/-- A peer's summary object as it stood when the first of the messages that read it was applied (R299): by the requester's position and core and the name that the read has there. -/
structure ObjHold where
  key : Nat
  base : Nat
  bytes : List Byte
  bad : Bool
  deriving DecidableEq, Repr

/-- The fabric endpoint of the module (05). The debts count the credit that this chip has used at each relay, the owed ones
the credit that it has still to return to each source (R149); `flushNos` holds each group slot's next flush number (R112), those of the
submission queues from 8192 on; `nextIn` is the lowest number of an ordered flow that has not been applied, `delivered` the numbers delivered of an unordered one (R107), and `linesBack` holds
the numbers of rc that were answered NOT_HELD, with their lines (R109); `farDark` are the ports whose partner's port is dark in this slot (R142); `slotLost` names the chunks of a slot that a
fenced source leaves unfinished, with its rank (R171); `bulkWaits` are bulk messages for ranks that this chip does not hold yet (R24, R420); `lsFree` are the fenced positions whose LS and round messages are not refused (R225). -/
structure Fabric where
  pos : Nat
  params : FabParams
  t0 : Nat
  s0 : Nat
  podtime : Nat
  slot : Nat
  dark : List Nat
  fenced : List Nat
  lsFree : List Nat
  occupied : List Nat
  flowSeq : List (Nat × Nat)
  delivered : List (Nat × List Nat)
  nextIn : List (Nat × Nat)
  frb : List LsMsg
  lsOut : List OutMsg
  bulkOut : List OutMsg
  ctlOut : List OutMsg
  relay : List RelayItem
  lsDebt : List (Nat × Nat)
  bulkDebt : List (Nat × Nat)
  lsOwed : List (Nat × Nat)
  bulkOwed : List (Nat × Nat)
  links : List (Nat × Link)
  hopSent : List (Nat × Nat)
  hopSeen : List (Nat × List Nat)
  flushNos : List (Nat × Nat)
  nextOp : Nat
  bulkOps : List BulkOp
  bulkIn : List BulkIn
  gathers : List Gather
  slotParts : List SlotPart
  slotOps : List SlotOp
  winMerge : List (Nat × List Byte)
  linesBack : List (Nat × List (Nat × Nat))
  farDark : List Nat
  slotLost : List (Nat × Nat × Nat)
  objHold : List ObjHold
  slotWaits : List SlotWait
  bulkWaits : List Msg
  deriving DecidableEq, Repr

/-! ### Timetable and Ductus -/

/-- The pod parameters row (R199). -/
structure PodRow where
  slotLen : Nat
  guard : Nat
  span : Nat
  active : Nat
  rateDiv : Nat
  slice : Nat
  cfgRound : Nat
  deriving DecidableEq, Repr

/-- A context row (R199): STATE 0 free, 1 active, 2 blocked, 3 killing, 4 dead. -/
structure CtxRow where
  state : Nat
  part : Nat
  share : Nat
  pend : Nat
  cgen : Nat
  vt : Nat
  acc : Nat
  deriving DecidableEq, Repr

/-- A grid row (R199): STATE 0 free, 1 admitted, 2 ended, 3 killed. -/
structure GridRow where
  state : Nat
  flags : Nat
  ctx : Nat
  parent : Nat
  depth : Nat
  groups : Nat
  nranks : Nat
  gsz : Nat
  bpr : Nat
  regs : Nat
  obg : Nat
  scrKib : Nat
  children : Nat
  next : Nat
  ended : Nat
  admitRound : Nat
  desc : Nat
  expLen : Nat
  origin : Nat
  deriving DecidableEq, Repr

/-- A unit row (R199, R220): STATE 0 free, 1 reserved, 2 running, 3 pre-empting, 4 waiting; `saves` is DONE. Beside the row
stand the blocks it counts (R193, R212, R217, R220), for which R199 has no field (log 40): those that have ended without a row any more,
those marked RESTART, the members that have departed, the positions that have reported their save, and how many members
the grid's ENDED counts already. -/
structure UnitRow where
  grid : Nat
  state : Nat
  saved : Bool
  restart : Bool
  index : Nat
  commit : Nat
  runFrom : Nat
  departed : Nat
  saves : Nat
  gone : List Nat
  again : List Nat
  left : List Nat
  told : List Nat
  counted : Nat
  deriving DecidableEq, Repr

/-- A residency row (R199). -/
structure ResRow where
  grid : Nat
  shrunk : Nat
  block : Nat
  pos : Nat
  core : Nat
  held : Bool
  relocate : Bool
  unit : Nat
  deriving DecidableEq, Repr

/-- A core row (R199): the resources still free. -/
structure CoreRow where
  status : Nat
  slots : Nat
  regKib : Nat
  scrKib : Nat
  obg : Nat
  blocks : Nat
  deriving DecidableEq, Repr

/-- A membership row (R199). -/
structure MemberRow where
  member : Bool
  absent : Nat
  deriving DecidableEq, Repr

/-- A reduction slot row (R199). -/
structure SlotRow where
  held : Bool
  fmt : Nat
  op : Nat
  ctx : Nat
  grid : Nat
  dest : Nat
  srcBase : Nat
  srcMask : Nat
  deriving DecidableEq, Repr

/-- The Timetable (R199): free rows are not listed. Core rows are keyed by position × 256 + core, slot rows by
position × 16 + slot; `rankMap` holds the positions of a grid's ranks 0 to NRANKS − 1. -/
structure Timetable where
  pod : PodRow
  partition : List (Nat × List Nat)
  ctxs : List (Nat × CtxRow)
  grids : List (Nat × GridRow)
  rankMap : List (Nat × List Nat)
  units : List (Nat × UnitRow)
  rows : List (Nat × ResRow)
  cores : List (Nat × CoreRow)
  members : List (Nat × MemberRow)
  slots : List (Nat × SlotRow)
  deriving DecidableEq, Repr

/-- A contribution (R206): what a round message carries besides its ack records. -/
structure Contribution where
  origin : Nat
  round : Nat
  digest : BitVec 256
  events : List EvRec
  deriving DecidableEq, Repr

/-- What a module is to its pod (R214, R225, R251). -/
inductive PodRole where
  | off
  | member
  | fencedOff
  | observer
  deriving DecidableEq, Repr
===============
- What needs to be done:
Search the entries above for the string "active". Copy each line in which it appears.

- Completed task:
  active : Nat
/-- A context row (R199): STATE 0 free, 1 active, 2 blocked, 3 killing, 4 dead. -/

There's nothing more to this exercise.